Longtemps, le monde du progrès s’est couché de bonne heure sans se préoccuper des
conséquences écologiques qu’il trouverait à son réveil.
Notre monde d’aujourd’hui est précisément ce monde du lendemain. Ce monde
soumis aux conséquences de ce qu’a pu produire le génie de l’homme, mais
également, comme disaient les Grecs, son hubris, son orgueil infini. Notre monde
commence déjà à payer le prix d’un développement économique sans mesure et
d’une foi aveugle dans le progrès technique et scientifique. Notre monde est déjà
confronté aux conséquences que peut avoir toute action humaine lorsqu’elle ne
s’adosse pas à une éthique de la responsabilité et à une vigilance inquiète quant à
l’impact que peut avoir toute action présente sur les générations à venir.
Il fut une époque, pas si lointaine, où le temps était à « refaire le monde ».
Le temps est aujourd’hui venu d’empêcher que notre monde ne se défasse.
Nul ne peut, dans le monde contemporain, s’estimer indifférent au sort de notre
planète. Nul ne peut se considérer comme le seul spectateur de la catastrophe
environnementale, humaine et morale qui risque de s’accomplir si nous n’y prenons
garde.
Dans notre monde contemporain, chaque être humain est interpellé individuellement.

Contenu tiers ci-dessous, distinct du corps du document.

-- ==== Sys2Proof/Machine/HubOps.lean ====
section
/-!
DEFINITION. Machine/HubOps.lean: teams, hub ports, their status, descriptors and moves (chapter 03).
-/
namespace Sys2Proof.Machine

/-! ### Team state -/

/-- STATE of a team changes: a TEAM_STATE record is posted (05 Table 5.5, 08 Table 8.4). -/
def setTeamSt (u : TeamId) (st : UsbState) (s : State) : State :=
  if (s.team u).st = st then s else postHubFree clsTeamState (srcTeam u) (modTeam u (fun t => { t with st := st }) s)

/-- TEAM_CTL fields. -/
def teamEn (s : State) (u : TeamId) : Bool := bitOf (s.team u).ctl 0
def pwrSw (s : State) (u : TeamId) : Bool := bitOf (s.team u).ctl 5

/-- Logical power of a hub port of team u (03 R72). -/
def hubPower (s : State) (u : TeamId) (n : Nat) : Bool := (s.team u).power.toList.getD (n - 1) false

/-- Add change bits to hub port n of team u. -/
def addChange (u : TeamId) (n : Nat) (bits : BitVec 16) (s : State) : State :=
  modTeam u (fun t => { t with change := t.change.setIfInBounds (n - 1) (t.change.toList.getD (n - 1) 0 ||| bits) }) s

/-- Clear change bits of hub port n of team u. -/
def clrChange (u : TeamId) (n : Nat) (bits : BitVec 16) (s : State) : State :=
  modTeam u (fun t => { t with change := t.change.setIfInBounds (n - 1) (t.change.toList.getD (n - 1) 0 &&& ~~~bits) }) s

/-- Change bits of Table 3.9. -/
def cConnection : BitVec 16 := 1
def cEnable : BitVec 16 := 2
def cSuspend : BitVec 16 := 4
def cOverCurrent : BitVec 16 := 8
def cReset : BitVec 16 := 16
def cL1 : BitVec 16 := 32

/-- Hub port of physical port p (03 R71). -/
def hubPortOf (p : PortId) : Nat := p.val + 1

/-- A change bit on the team that reports port p; during a move it waits for the target team (03 R113; log 131). -/
def portChange (p : PortId) (bits : BitVec 16) (s : State) : State :=
  match servedBy s p with
  | some u => addChange u (hubPortOf p) bits s
  | none => if (s.port p).hub.mstate = 0 then s else modHub p (fun h => { h with moveChange := h.moveChange ||| bits }) s

/-! ### A physical port on its team -/

/-- The port stops being served at once (03 R107); selective suspend, L1 and reset signalling end with it. -/
def stopServing (p : PortId) (s : State) : State :=
  let s := modHub p (fun h => { h with
    enable := false, suspend := false, lingers := false, resuming := false, devResume := false, k := false, reset := false
    l1 := false, l1Resuming := false, babbling := false }) s
  retireTt p s

/-- CONNECTION's conditions (03 Table 3.9): logical power, attached as source, VBUS in its window, device pull-up; and
the tile is not cut off (10 R345). -/
def connected (s : State) (p : PortId) : Bool :=
  match servedBy s p with
  | some u => hubPower s u (hubPortOf p) && (s.port p).tc.st == .attached && (s.port p).pw.pgood && (s.port p).hub.dev.isSome && !(s.port p).hub.cut
  | none => false

/-- The group feed carries its ports: FEED_STATE on, good or warning (06 R194, 07 Table 7.7). -/
def feedUp (s : State) (g : TileId) : Bool :=
  match (s.grp g).st with
  | .on | .good | .warning => true
  | _ => false

/-- The group feed is good: Gg_PG_N has been asserted since it came on (07 R231, Table 7.7). -/
def feedGood (s : State) (g : TileId) : Bool :=
  match (s.grp g).st with
  | .good | .warning => true
  | _ => false

/-- OVER_CURRENT (03 Table 3.9, 07 R234, R252, R253): from a trip until VBUS is good again, a cooldown or latch-off, a
pass-FET fault that holds the port off, or a group feed that is not good. -/
def protHolds (s : State) (p : PortId) : Bool :=
  let w := (s.port p).pw
  w.tripped || w.pstate == .cooldown || w.pstate == .latched || w.pfetL || w.fetShort || !feedGood s (tileOf p)

/-- CONNECTION follows its conditions: the change is stamped and recorded, and a loss ends service (03 R107, Table 3.9). -/
def syncConnection (p : PortId) (s : State) : State :=
  let now := connected s p
  if now = (s.port p).hub.conn then s
  else
    let s := portChange p cConnection (modHub p (fun h => { h with conn := now }) s)
    let s := postHubFree clsUsbConnect (srcPort p) s
    if now then modHub p (fun h => { h with lowSpeed := h.dev == some .low, highSpeed := false }) s
    else modHub p (fun h => { h with lowSpeed := false, highSpeed := false }) (stopServing p s)

/-- OVER_CURRENT follows its conditions; its rise ends service (03 R107). -/
def syncOverCurrent (p : PortId) (s : State) : State :=
  let now := protHolds s p
  if now = (s.port p).hub.oc then s
  else
    let s := portChange p cOverCurrent (modHub p (fun h => { h with oc := now }) s)
    onlyIf (now && (s.port p).hub.enable) (stopServing p) s

/-- Status that follows from other state. -/
def syncHub (p : PortId) (s : State) : State := syncConnection p (syncOverCurrent p s)

/-- wPortStatus of physical port p on the team that reports it (03 Table 3.9). -/
def portStatus (s : State) (u : TeamId) (p : PortId) : BitVec 16 :=
  let h := (s.port p).hub
  BitVec.ofNat 16 (b2n h.conn + 2 * b2n h.enable + 4 * b2n h.suspend + 8 * b2n h.oc + 16 * b2n h.reset + 32 * b2n h.l1 +
    0x100 * b2n (hubPower s u (hubPortOf p)) + 0x200 * b2n h.lowSpeed + 0x400 * b2n h.highSpeed + 0x800 * b2n h.test.isSome)

/-- The station function shows as connected on hub port 65 (03 R82, R95). -/
def stationConn (s : State) (u : TeamId) : Bool := hubPower s u 65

Soit nous nous comportons en responsabilité, soit nous nous faisons complices du
désastre qui nous menace.
Il est décisif que chacun se sente en responsabilité face à la situation qui nous occupe.
Les risques écologiques que nous rencontrons collectivement ne doivent pas être
imputés à un coupable anonyme. Au choix : « la mondialisation », le « capitalisme »,
l’ « économie de marché », ou je ne sais quelles autres abstractions encore.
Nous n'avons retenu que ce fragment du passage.